(Stored items from a collection)
....

/-- A beam is left out of a pass: it closes what it has open and sends one gap packet for the `n` spectra from `a` on (R229). -/
def State.shedBeam (s : State) (c : WdCfg) (a n : Nat) (b : Nat × List Word) : State :=
  let s1 := s.closeVoltage c b.1 b.2
  let x := s1.beam b.1
  let s2 := (s1.setBeam b.1 { x with ready := x.ready ++ [gapPacket (s1.stCfg a) c b.2 a n (s1.segOf a % 256) fShed] }).beamFlush b.1
  { s2 with wd := { s2.wd with shedB := setBit s2.wd.shedB b.1 } }

/-- A pass over a half reaches a spectrum: a beam that a configuration enables there at a priority that the pass sheds is left out of the rest of it (R229, R232). -/
def State.shedNew (s : State) (h : Half) (st : Nat) : State :=
  let old := s.wdLast st
  let s1 := s.wdReachCfg st
  let c := s1.wdCfg st
  let n := (h.base.getD 0 + 8192 * h.specs.length - st) / 8192
  (c.beams.filter fun b => !(old.beams.any fun q => q.1 == b.1) && bit h.shedW (bmPrio b.2)).foldl (fun s b => s.shedBeam c st n b)
    { s1 with wd := { s1.wd with shedB := ((List.range 64).filter fun b => bit s1.wd.shedB b && (old.beams.any fun q => q.1 == b) && c.beams.any fun q => q.1 == b).map (2 ^ ·) |>.sum } }

/-- A spectrum of a half, in a pass of Woad. -/
def State.wdInPass (s : State) (h : Half) (x : StSpec) (dropped : Bool) : State :=
  let s1 := if s.wd.next ≤ x.st then s.shedNew h x.st else s
  s1.wdSpectrum x dropped s1.wd.shedB

/-- Woad reads a half: its first `n` spectra are formed and the others are abandoned (R228, R230). -/
def State.wdForm (s : State) (h : Half) (n : Nat) : State :=
  let s1 := s.wdDropped (h.base.getD s.wd.next)
  let s2 := (h.specs.take n).foldl (fun s x => s.wdInPass h x false) s1
  (h.specs.drop n).foldl (fun s x => s.wdInPass h x true) s2

/-! ### Passes (R229, R230) -/

/-- B_p of R208. -/
def prioBeams (c : WdCfg) (p : Nat) : Nat := (c.beams.filter fun b => decide (p ≤ bmPrio b.2)).length

/-- U_p ≤ aW over `n` paths for a thermal step k (R208, R229). -/
def State.wdFits (s : State) (c : WdCfg) (n k p : Nat) : Bool :=
  decide (prioBeams c p * n * c.count * s.time.rateN * 8 ≤ (8 - k) * (16384 * 200 * 8192))

/-- Priorities that Woad sheds in a pass (R229). -/
def State.wdShed (s : State) (c : WdCfg) (n : Nat) : Nat :=
  let p := ((List.range 3).find? (s.wdFits c n (s.rf PW_THROT PW_THROT_K_W))).getD 3
  (((List.range p).filter fun q => c.beams.any fun b => bmPrio b.2 == q).map (2 ^ ·)).sum

/-- The boundary from which a beam of the configuration at `t` has been enabled since array time `g` (R231). -/
def State.wdSince (s : State) (b g t : Nat) : Nat :=
  (s.wd.olds.filter fun o => decide (o.1 ≤ t) && !o.2.beams.any fun q => q.1 == b).foldl (fun a o => max a o.1) g

/-- Formation resumes after an outage: each enabled beam closes what it has open and sends one gap packet for the spectra not formed since it was enabled (R231). -/
def State.wdResume (s : State) : State :=
  match s.wd.gap with
  | none => s
  | some g =>
    if !s.woadOn then s
    else
      let t := match s.ix.half0.base, s.ix.half1.base with
        | some a, some b => min a b
        | some a, none => a
        | none, some b => b
        | none, none => s.ix.nextBase
      let s1 := (s.closeBeams (s.wdCfg g) g true).wdReachCfg t
      let c := s1.wdCfg t
      let s2 := c.beams.foldl (fun u b =>
        let a := s.wdSince b.1 g t
        let x := u.beam b.1
        (u.setBeam b.1 { x with ready := x.ready ++ [gapPacket (u.stCfg a) c b.2 a ((t - a) / 8192) (u.segOf a % 256) 0] }).beamFlush b.1) s1
      { s2 with wd := { s2.wd with gap := none, next := t } }

/-- WOAD_PASS_START: each shed beam closes what it has open and sends one gap packet for the pass (R229). -/
def execWoadPassStart (s : State) : Host.Outcome State Fault Refusal :=
  whenOn s fun s =>
    let s := s.wdResume
    if !s.wdRuns || !s.woadOn || s.ix.half0.woad == .busy || s.ix.half1.woad == .busy then s
    else
      match s.oldestHalf fun h => h.full && h.woad == .waiting with
      | none => s
      | some hb =>
        let h := s.half hb
        let a := h.base.getD 0
        let s1 := (s.wdDropped a).wdReachCfg a
        let c := s1.wdCfg a
        let m := s1.wdShed c (modePaths h.mode)
        let s2 := (s1.shedOver.setHalf hb { h with woad := .busy, shedW := m }).setF WD_STAT WD_STAT_SHED m
        if m = 0 then s2
        else
          let s3 := (c.beams.filter fun b => bit m (bmPrio b.2)).foldl (fun s b => s.shedBeam c a h.specs.length b) s2
          (s3.bump WD_SHED_PASSES).seen WD_STAT WD_STAT_SHED_SEEN evWoad

/-- The end of Woad's reads of a half, of which it has formed `n` spectra. -/
def State.wdPassOver (s : State) (hb : Bool) (n : Nat) : State :=
  let s1 := (s.wdForm (s.half hb) n).shedOver
  (s1.setHalf hb { s1.half hb with woad := .over }).releaseHalf hb

/-- WOAD_PASS_END (R177). -/
def execWoadPassEnd (s : State) : Host.Outcome State Fault Refusal :=
  whenOn s fun s =>
    match s.oldestHalf fun h => h.woad == .busy with
    | none => s
    | some hb => if s.woadOn then s.wdPassOver hb (s.half hb).specs.length else s

/-- PASS_DEADLINE of a half, two spectrum periods after the other is complete: Woad abandons what it has not formed (R177, R230). -/
def execPassDeadline (h : Bool) (s : State) : Host.Outcome State Fault Refusal :=
  whenOn s fun s =>
    let s := s.wdResume
    let x := s.half h
    if s.wdRuns && x.full && x.woad != .over && (s.half (!h)).full && decide (x.base.getD 0 < (s.half (!h)).base.getD 0) then
      let n := if x.woad = .waiting then 0 else min x.specs.length (Config.formedBy s.free)
      s.draw.wdPassOver h n
    else s

/-- WOAD_RESUME_GAP: formation resumes at the oldest half, or the next to be opened (R231). -/
def execWoadResumeGap (s : State) : Host.Outcome State Fault Refusal := whenOn s State.wdResume

/-! ### Tables (R213, R214, R234) -/

/-- A load or fetch to the standby table is refused (R213). -/
def State.polyBusy (s : State) : Bool :=
  s.flag WD_TABLE WD_TABLE_SWAP_QUEUED || s.flag WD_TABLE WD_TABLE_COPYING || s.flag WD_TABLE WD_TABLE_LOADING

/-- The standby table. -/
def State.polyStandby (s : State) : Nat := 1 - s.rf WD_TABLE WD_TABLE_ACTIVE

/-- Write slots of a table. -/
def State.polySet (s : State) (t first : Nat) (xs : List PolySlot) : State :=
  { s with wd := { s.wd with tab := tblSetRun polyZero s.wd.tab (t * polySlots + first) xs } }

/-- POLY_TABLE_COPY_DONE: the standby table equals the active one (R213). -/
def execPolyTableCopyDone (s : State) : Host.Outcome State Fault Refusal :=
  whenOn s fun s =>
    if s.flag WD_TABLE WD_TABLE_COPYING then
      let a := s.rf WD_TABLE WD_TABLE_ACTIVE
      (s.polySet s.polyStandby 0 (tblRun polyZero s.wd.tab (a * polySlots) polySlots)).setF WD_TABLE WD_TABLE_COPYING 0
    else s

/-- WD_POLY_LOAD (R234). -/
def execWdPolyLoad (c : Cmd) (s : State) : Host.Outcome State Fault Refusal :=
  .next (s.command 0x0501 c
    (fun _ => (needLen 4 c).or ((badIf (c.q 0 % 32 != 0) 0).or
      ((badIf (decide (polySlots ≤ (c.w 2).toNat)) 2).or (badIf (decide (polySlots < (c.w 2).toNat + (c.w 3).toNat)) 3))))
    fun s =>
      if s.drFailed then bad stWrongState []
      else if s.polyBusy then bad stResourceBusy []
      else .progress [] ({ s with wd := { s.wd with load := some (c.q 0, (c.w 2).toNat, (c.w 3).toNat) } }.setF WD_TABLE WD_TABLE_LOADING 1))

/-- WD_POLY_LOAD_DONE: a range past the installed DRAM reads nothing (R335). -/
def execWdPolyLoadDone (s : State) : Host.Outcome State Fault Refusal :=
  whenOn s fun s =>
    match s.wd.load, s.runningOp 0x0501 with
    | some (a, f, n), some q =>
      let s1 := { s with wd := { s.wd with load := none } }.setF WD_TABLE WD_TABLE_LOADING 0
      if s.drIn a (32 * n) then
        ((s1.drUes a (32 * n)).polySet s.polyStandby f ((List.range n).map fun i => polyOf (s.memRead (a + 32 * i) 32))).final q stOk []
      else (s1.drBad 0 a).final q stInternal []
    | _, _ => s

/-- Slots of a stored set (R214). -/
def State.polyStored (s : State) (set : Nat) : List PolySlot := tblRun polyZero s.wd.sets (set * polySlots) polySlots

/-- WD_POLY_FETCH (R234). -/
def execWdPolyFetch (c : Cmd) (s : State) : Host.Outcome State Fault Refusal :=
  .next (s.command 0x0506 c (fun _ => (needLen 1 c).or (badIf (decide (5 < c.f 0 2 0)) 0)) fun s =>
    if s.polyBusy then bad stResourceBusy []
    else .progress [] ({ s with wd := { s.wd with fetch := some (c.f 0 2 0) } }.setF WD_TABLE WD_TABLE_LOADING 1))

/-- WD_POLY_FETCH_DONE (R234). -/
def execWdPolyFetchDone (s : State) : Host.Outcome State Fault Refusal :=
  whenOn s fun s =>
    match s.wd.fetch, s.runningOp 0x0506 with
    | some set, some q =>
      ({ s.polySet s.polyStandby 0 (s.polyStored set) with wd := { (s.polySet s.polyStandby 0 (s.polyStored set)).wd with fetch := none } }.setF
        WD_TABLE WD_TABLE_LOADING 0).final q stOk []
    | _, _ => s

/-- WD_POLY_STORE (R234). -/
def execWdPolyStore (c : Cmd) (s : State) : Host.Outcome State Fault Refusal :=
  .next (s.command 0x0507 c (fun _ => (needLen 1 c).or (badIf (decide (5 < c.f 0 2 0)) 0)) fun s =>
    if s.wd.store.isSome then bad stResourceBusy [] else .progress [] { s with wd := { s.wd with store := some (c.f 0 2 0) } })

/-- WD_POLY_STORE_DONE (R234). -/
def execWdPolyStoreDone (s : State) : Host.Outcome State Fault Refusal :=
  whenOn s fun s =>
    match s.wd.store, s.runningOp 0x0507 with
    | some set, some q =>
      let a := s.rf WD_TABLE WD_TABLE_ACTIVE
      { s with wd := { s.wd with
          sets := tblSetRun polyZero s.wd.sets (set * polySlots) (tblRun polyZero s.wd.tab (a * polySlots) polySlots), store := none } }.final q stOk []
    | _, _ => s

/-- A polynomial swap fires at boundary b (R213). With no beam enabled it is kept for the beams that the same boundary may enable (R58, R226). -/
def State.applyPolySwap (s : State) (b : Nat) : State :=
  let a := s.rf WD_TABLE WD_TABLE_ACTIVE
  let s1 := ((s.setF WD_TABLE WD_TABLE_ACTIVE (1 - a)).setF WD_TABLE WD_TABLE_SEG (s.rf WD_TABLE WD_TABLE_SEG + 1)).setF WD_TABLE WD_TABLE_SWAP_QUEUED 0
  let s2 := s1.setF WD_TABLE WD_TABLE_COPYING 1
  { s2 with wd := { s2.wd with swaps := (if s2.wdRuns then s2.wd.swaps else []) ++ [(b, s.polyTab a)] } }

/-! ### Beam configurations (R207, R209, R224, R232, R234) -/

/-- The beam descriptors in payload words from W2 of WD_BEAM_CONFIG on: the beam and its six register values. -/
def wdDescs (ws : List Word) : List (Nat × List Word) :=
  (List.range (bits (ws.getD 3 0).toNat 6 0)).map fun i => (bits (ws.getD (4 + 7 * i) 0).toNat 5 0, (ws.drop (5 + 7 * i)).take 6)

/-- The configuration in payload words from W2 of WD_BEAM_CONFIG on. -/
def wdOf (ws : List Word) : WdCfg :=
  { sb := bit (ws.getD 3 0).toNat 31, first := bits (ws.getD 0 0).toNat 27 16, count := bits (ws.getD 0 0).toNat 12 0
    f0 := (ws.getD 1 0).toNat + (ws.getD 2 0).toNat * 2 ^ 32
    beams := (wdDescs ws).filter fun b => bmF b.2 0 WD_BM_CTL_EN == 1, others := (wdDescs ws).filter fun b => bmF b.2 0 WD_BM_CTL_EN == 0 }

/-- Words of a configuration's payload from W2 on. -/
def wdLen (ws : List Word) : Nat := 4 + 7 * bits (ws.getD 3 0).toNat 6 0

/-- An undefined encoding, or a packet that breaks R224, in a beam. -/
def State.beamBad (s : State) (c : WdCfg) (b : Nat × List Word) : Bool :=
  bmFmt b.2 == 3 || decide (5 < bmF b.2 1 WD_BM_PKT_CPK) || decide (8 < bmF b.2 1 WD_BM_PKT_PBIN) || c.count % bmCpk b.2 != 0 ||
    decide (s.rf (ET_P_CTL (bmPort b.2)) ET_P_CTL_MAXFRAME < bmFrame b.2)

/-- The parameter rules of a beam configuration in payload words from its first on; `base` is the number of that word (R207, R224). -/
def State.wdBad (s : State) (ws : List Word) (base : Nat) : Option Bad :=
  let c := wdOf ws
  if decide (64 < (wdDescs ws).length) then some ⟨stBadParam, base + 3, []⟩
  else if c.first % 16 != 0 || c.count % 16 != 0 || decide (c.count < 128) || decide (c.first < s.selFirst) ||
      decide (s.selFirst + s.selCount < c.first + c.count) then some ⟨stBadParam, base, []⟩
  else
    match (wdDescs ws).zipIdx.find? fun b => s.beamBad c b.1 with
    | some b => some ⟨stBadParam, base + 4 + 7 * b.2, [0, w32 b.1.1]⟩
    | none => none

/-- Channels of a beam range that lie on a die (R208). -/
def State.wdOnDie (s : State) (c : WdCfg) (d : Nat) : Nat :=
  ((List.range c.count).filter fun i => dieOf s.selFirst s.selCount (c.first + i) == d).length

/-- The budgets of R209 on a configuration: code and what it names. -/
def State.wdBudget (s : State) (c : WdCfg) : Option (Nat × Nat) :=
  if c.beams.isEmpty then none
  else
    match (List.range 2).find? fun d => decide (54400 * 8192 < modePaths s.mode * s.wdOnDie c d * s.time.rateN) with
    | some d => some (0x05, d)
    | none => if !s.wdFits c (modePaths s.mode) 0 0 then some (0x11, 0) else (s.egressOver c).map fun n => (0x12, n)

/-- WD_UTIL for a configuration (R208, R233). -/
def State.wdUtil (s : State) (c : WdCfg) : Word :=
  let u := fun p => min 255 (cdiv (200 * prioBeams c p * modePaths s.mode * c.count * s.time.rateN) (16384 * 200 * 8192))
  w32 (u 3 * 2 ^ 24 + u 2 * 2 ^ 16 + u 1 * 2 ^ 8 + u 0)

/-- The utilisation registers follow a change of the sample rate or of the operating mode (R180, R204, R233). -/
def State.utilFollow (s : State) : State :=
  let ix := fun (s : State) (d : Nat) =>
    s.setReg (IX_UTIL d) (utilWord s.time.rateN (modePaths s.mode) (selection s.ix.regions).1 (selection s.ix.regions).2 d s.ix.regions)
  let s1 := s.setReg WD_UTIL (s.wdUtil s.wdRegs)
  if s1.integrating then ix (ix s1 0) 1 else s1

/-- Write a configuration into the registers; a beam not described is disabled (R233, R234). -/
def State.wdWrite (s : State) (c : WdCfg) : State :=
  let s1 := ((s.setF WD_CTL WD_CTL_RUN (b2n (!c.beams.isEmpty))).setF WD_CTL WD_CTL_SB (b2n c.sb)).setReg WD_CH (w32 (c.first * 65536 + c.count))
  let s2 := ((s1.setReg64 WD_FREQ_LO c.f0).setReg WD_UTIL (s.wdUtil c))
  (List.range 64).foldl (fun s b =>
    match (c.beams ++ c.others).find? fun q => q.1 == b with
    | some q => ((((((s.setReg (WD_BM_CTL b) (q.2.getD 0 0 &&& 0xFFE00000)).setReg (WD_BM_PKT b) (q.2.getD 1 0 &&& 0xFE3FFFFF)).setReg
        (WD_BM_DMAC_LO b) (q.2.getD 2 0)).setReg (WD_BM_DMAC_HI b) (q.2.getD 3 0 &&& 0xFFFF)).setReg (WD_BM_DIP b) (q.2.getD 4 0)).setReg
        (WD_BM_UDP b) (q.2.getD 5 0))
    | none => s.setF (WD_BM_CTL b) WD_BM_CTL_EN 0) s2

/-- A beam configuration fires at boundary b (R232). -/
def State.applyBeams (s : State) (b : Nat) (c : WdCfg) : State :=
  if s.wdRuns then ({ s with wd := { s.wd with olds := s.wd.olds ++ [(b, s.wdRegs)] } } : State).wdWrite c
  else
    let s1 := ({ s with wd := { s.wd with next := b, swaps := s.wd.swaps.filter fun q => decide (b ≤ q.1), gap := if s.woadOn then none else some b } } : State).wdFresh { c with beams := [] } c
    s1.wdWrite c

....

To do: Retype, exactly and in full, the lines above from the one containing "let n := (h.base.getD" through the one containing "(c.beams.filter fun b => !(old.beams.any".

Output of the task:
  let n := (h.base.getD 0 + 8192 * h.specs.length - st) / 8192
  (c.beams.filter fun b => !(old.beams.any fun q => q.1 == b.1) && bit h.shedW (bmPrio b.2)).foldl (fun s b => s.shedBeam c st n b)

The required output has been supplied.